Each line below that includes the word "next" is to be reported.

===== DATA TO EXAMINE =====

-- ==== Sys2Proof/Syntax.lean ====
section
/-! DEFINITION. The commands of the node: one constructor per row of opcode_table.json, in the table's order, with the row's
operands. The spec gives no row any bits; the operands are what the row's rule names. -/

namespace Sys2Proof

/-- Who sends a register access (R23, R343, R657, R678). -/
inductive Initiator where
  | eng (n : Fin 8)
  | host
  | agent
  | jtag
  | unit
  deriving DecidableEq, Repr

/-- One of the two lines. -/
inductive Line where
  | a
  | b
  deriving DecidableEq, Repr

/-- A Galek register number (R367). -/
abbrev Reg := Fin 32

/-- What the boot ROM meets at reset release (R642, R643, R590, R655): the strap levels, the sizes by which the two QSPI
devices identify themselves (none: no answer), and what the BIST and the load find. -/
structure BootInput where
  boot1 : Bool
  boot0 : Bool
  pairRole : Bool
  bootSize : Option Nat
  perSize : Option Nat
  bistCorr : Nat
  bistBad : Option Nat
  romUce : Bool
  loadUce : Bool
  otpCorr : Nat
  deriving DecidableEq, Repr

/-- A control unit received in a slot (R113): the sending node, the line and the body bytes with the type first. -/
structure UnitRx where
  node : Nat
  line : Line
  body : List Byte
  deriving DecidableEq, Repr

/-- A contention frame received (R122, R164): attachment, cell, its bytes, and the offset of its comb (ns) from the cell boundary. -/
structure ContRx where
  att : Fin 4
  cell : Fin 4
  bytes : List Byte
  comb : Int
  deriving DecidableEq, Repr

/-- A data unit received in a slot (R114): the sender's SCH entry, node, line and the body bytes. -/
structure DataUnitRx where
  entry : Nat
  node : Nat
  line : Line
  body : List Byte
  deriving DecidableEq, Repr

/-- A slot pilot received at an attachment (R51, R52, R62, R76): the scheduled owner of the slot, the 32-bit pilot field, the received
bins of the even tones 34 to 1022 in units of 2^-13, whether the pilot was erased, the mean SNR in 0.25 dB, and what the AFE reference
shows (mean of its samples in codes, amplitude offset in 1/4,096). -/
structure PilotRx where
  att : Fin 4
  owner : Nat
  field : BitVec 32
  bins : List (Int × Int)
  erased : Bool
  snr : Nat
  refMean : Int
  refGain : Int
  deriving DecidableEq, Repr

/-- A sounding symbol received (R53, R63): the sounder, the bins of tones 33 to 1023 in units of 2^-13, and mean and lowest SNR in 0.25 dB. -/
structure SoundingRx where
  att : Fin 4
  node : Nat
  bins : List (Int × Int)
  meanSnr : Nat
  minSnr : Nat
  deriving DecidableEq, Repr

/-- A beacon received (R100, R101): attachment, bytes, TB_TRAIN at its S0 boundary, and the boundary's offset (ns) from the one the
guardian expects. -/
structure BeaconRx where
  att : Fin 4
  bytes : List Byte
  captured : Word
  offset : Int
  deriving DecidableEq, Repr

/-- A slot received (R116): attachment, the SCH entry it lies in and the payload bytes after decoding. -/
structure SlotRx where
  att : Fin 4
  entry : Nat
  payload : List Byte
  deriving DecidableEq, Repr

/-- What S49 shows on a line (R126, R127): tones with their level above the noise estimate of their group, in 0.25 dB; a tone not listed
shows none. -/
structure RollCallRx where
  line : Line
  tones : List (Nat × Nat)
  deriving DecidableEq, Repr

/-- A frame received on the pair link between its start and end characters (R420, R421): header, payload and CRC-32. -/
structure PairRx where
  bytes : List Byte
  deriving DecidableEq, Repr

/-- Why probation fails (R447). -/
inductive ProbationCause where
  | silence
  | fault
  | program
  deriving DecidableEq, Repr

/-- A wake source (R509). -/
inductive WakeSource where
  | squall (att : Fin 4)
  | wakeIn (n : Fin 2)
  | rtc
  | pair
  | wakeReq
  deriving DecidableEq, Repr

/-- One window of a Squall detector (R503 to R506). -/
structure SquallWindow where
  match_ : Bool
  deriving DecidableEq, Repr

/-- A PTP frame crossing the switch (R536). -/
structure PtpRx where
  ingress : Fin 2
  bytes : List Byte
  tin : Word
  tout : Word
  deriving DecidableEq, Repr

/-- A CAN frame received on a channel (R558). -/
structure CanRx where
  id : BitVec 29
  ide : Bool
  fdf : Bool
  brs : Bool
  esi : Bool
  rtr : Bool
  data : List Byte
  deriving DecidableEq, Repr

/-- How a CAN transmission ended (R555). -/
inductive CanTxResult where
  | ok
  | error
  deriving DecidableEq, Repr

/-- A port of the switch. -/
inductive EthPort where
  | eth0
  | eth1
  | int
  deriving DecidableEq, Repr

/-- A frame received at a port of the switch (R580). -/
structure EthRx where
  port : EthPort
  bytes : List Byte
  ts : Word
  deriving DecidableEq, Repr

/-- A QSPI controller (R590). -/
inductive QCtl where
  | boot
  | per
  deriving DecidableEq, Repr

=====
===== DATA TO EXAMINE =====

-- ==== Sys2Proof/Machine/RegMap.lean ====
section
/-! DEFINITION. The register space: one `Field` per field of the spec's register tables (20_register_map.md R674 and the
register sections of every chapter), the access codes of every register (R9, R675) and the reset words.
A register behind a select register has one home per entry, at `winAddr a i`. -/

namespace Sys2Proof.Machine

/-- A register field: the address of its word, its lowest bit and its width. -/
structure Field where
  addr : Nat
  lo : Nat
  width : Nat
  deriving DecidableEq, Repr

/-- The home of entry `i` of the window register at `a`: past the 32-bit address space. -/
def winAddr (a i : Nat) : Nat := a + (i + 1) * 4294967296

=====
===== DATA TO EXAMINE =====

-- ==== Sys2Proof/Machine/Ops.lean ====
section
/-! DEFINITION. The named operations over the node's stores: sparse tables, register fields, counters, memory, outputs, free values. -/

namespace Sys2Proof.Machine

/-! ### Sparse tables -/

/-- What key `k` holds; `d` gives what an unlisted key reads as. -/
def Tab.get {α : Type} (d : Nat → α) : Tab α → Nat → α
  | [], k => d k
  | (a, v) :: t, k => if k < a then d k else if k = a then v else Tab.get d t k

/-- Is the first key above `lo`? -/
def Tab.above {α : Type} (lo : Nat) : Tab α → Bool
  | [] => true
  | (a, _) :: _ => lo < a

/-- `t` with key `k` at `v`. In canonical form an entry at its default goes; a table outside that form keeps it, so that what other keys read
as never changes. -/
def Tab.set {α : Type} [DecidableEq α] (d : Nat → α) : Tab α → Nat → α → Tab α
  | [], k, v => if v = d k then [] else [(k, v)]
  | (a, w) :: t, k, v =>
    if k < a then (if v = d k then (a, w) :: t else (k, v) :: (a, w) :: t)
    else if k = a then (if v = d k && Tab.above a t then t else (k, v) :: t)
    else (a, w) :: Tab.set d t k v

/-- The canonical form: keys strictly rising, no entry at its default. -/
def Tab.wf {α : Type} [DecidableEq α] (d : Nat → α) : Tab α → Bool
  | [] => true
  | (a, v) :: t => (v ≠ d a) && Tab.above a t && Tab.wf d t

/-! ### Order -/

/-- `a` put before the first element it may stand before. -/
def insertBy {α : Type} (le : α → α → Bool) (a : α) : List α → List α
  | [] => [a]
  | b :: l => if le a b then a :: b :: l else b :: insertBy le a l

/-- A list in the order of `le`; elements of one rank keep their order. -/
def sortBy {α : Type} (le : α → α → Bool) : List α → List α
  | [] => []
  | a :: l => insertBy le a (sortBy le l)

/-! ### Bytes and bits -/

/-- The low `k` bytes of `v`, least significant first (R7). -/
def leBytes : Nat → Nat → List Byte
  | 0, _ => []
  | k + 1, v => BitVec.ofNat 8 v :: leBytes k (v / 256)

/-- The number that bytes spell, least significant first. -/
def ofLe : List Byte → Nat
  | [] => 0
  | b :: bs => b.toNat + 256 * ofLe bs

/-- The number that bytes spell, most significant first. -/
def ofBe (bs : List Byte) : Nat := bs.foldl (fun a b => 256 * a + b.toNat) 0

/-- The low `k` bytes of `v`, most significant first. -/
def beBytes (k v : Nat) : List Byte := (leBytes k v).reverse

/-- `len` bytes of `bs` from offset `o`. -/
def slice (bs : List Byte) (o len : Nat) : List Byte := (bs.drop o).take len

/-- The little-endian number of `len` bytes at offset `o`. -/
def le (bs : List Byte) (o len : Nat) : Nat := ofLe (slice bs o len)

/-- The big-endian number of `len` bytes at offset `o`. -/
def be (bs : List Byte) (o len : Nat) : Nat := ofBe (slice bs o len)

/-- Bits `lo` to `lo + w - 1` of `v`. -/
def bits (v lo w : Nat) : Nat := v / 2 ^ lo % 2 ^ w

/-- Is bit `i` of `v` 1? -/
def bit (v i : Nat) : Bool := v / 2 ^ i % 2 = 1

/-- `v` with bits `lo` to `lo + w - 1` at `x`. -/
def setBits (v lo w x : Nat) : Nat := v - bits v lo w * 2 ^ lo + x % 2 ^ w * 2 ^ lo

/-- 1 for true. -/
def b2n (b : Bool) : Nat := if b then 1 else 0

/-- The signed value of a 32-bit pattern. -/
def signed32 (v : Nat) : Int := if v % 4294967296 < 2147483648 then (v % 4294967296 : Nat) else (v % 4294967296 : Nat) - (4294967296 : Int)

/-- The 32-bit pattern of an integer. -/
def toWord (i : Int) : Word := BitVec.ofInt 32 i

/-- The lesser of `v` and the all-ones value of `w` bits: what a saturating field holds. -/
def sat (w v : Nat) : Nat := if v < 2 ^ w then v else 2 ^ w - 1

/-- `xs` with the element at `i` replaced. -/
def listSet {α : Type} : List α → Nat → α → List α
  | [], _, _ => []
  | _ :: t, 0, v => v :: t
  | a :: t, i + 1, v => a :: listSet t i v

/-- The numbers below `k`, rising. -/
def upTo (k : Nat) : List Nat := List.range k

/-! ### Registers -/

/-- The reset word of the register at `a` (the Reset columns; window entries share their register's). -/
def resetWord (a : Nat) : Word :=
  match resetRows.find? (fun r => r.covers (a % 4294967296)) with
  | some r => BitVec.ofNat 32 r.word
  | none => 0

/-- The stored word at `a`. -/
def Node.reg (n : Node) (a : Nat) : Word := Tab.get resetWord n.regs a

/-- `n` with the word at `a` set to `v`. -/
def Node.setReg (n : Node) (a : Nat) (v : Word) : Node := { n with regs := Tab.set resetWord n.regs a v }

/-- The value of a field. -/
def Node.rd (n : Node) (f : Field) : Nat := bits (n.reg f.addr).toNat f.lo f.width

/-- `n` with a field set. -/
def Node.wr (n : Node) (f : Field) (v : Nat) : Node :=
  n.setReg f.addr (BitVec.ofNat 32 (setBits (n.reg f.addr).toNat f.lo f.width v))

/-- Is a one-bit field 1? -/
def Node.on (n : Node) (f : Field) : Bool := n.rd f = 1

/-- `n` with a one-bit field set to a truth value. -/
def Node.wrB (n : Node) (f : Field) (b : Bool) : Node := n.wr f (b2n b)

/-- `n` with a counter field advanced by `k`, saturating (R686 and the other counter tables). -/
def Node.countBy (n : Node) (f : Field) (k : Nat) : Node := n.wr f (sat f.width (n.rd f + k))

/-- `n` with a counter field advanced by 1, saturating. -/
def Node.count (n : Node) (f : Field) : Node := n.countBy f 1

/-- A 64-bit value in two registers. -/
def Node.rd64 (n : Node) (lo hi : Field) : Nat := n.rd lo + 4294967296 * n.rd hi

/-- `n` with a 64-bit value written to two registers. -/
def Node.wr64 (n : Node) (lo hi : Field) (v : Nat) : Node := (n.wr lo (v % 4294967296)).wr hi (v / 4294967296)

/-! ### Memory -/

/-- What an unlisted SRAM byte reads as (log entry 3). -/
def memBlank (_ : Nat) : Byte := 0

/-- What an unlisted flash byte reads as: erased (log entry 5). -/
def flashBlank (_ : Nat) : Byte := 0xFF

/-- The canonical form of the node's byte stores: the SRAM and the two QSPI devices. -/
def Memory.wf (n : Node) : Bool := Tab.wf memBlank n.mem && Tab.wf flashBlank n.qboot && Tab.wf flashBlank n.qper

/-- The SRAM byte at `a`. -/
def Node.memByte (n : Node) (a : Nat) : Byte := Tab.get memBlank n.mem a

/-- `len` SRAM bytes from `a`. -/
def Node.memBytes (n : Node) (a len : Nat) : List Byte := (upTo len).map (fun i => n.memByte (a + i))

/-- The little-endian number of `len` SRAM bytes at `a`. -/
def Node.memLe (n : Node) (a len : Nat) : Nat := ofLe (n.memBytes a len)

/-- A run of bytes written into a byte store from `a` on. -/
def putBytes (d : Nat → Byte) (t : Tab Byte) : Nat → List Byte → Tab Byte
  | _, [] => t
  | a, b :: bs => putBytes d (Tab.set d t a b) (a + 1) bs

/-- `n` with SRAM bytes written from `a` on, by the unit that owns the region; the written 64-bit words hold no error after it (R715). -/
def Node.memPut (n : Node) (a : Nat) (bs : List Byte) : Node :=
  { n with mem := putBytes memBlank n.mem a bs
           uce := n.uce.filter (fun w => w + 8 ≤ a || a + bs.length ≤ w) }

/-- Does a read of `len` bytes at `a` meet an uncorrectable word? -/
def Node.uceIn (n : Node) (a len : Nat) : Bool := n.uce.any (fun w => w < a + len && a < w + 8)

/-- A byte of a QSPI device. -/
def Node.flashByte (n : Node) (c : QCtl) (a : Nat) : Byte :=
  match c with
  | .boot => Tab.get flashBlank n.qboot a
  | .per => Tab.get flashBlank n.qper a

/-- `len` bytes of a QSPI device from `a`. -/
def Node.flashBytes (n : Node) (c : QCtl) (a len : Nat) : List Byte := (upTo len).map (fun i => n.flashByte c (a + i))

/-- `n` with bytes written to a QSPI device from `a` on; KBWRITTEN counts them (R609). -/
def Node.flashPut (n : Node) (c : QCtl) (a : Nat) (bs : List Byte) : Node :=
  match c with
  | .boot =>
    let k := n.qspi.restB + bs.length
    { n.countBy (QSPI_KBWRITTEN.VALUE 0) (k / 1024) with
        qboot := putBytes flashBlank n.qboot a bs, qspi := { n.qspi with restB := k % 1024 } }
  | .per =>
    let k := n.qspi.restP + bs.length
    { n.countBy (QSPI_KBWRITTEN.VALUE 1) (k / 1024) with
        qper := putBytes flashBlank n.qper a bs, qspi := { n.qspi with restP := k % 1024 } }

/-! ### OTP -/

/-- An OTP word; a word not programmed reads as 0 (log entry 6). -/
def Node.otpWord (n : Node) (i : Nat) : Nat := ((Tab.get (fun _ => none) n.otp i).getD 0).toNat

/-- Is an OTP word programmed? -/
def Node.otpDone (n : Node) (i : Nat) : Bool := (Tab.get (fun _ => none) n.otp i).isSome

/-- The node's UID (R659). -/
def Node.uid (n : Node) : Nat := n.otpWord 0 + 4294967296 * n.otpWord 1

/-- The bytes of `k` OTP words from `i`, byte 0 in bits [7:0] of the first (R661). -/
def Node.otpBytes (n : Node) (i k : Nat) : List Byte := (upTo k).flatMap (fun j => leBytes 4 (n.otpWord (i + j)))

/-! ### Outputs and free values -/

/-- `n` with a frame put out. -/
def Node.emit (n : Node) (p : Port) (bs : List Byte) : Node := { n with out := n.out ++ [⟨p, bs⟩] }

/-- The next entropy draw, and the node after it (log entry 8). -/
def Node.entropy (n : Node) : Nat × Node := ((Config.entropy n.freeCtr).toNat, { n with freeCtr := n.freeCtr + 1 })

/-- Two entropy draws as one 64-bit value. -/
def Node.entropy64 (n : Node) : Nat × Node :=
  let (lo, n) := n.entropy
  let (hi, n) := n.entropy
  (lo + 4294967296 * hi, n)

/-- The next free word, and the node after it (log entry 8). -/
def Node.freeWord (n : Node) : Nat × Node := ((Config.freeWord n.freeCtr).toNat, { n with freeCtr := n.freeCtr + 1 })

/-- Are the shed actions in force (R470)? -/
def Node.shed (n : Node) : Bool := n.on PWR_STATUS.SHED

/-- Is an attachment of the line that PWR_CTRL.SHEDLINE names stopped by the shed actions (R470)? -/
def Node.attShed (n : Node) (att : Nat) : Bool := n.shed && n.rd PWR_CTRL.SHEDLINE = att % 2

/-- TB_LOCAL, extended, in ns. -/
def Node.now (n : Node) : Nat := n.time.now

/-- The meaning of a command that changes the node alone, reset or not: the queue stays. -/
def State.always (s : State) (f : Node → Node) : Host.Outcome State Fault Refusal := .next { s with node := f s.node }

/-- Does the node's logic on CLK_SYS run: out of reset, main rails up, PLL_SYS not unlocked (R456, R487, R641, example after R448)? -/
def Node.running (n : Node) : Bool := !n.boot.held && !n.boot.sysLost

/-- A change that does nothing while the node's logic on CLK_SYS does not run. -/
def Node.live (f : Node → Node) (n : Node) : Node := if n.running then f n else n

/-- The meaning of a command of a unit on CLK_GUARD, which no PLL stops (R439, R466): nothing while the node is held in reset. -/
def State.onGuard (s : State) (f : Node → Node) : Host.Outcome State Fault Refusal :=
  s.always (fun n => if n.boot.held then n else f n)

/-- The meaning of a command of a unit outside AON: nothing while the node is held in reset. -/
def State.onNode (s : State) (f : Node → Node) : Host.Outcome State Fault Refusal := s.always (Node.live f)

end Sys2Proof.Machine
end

=====

- SOLUTION TO THIS PROBLEM -
/-- The next entropy draw, and the node after it (log entry 8). -/
/-- The next free word, and the node after it (log entry 8). -/
def State.always (s : State) (f : Node → Node) : Host.Outcome State Fault Refusal := .next { s with node := f s.node }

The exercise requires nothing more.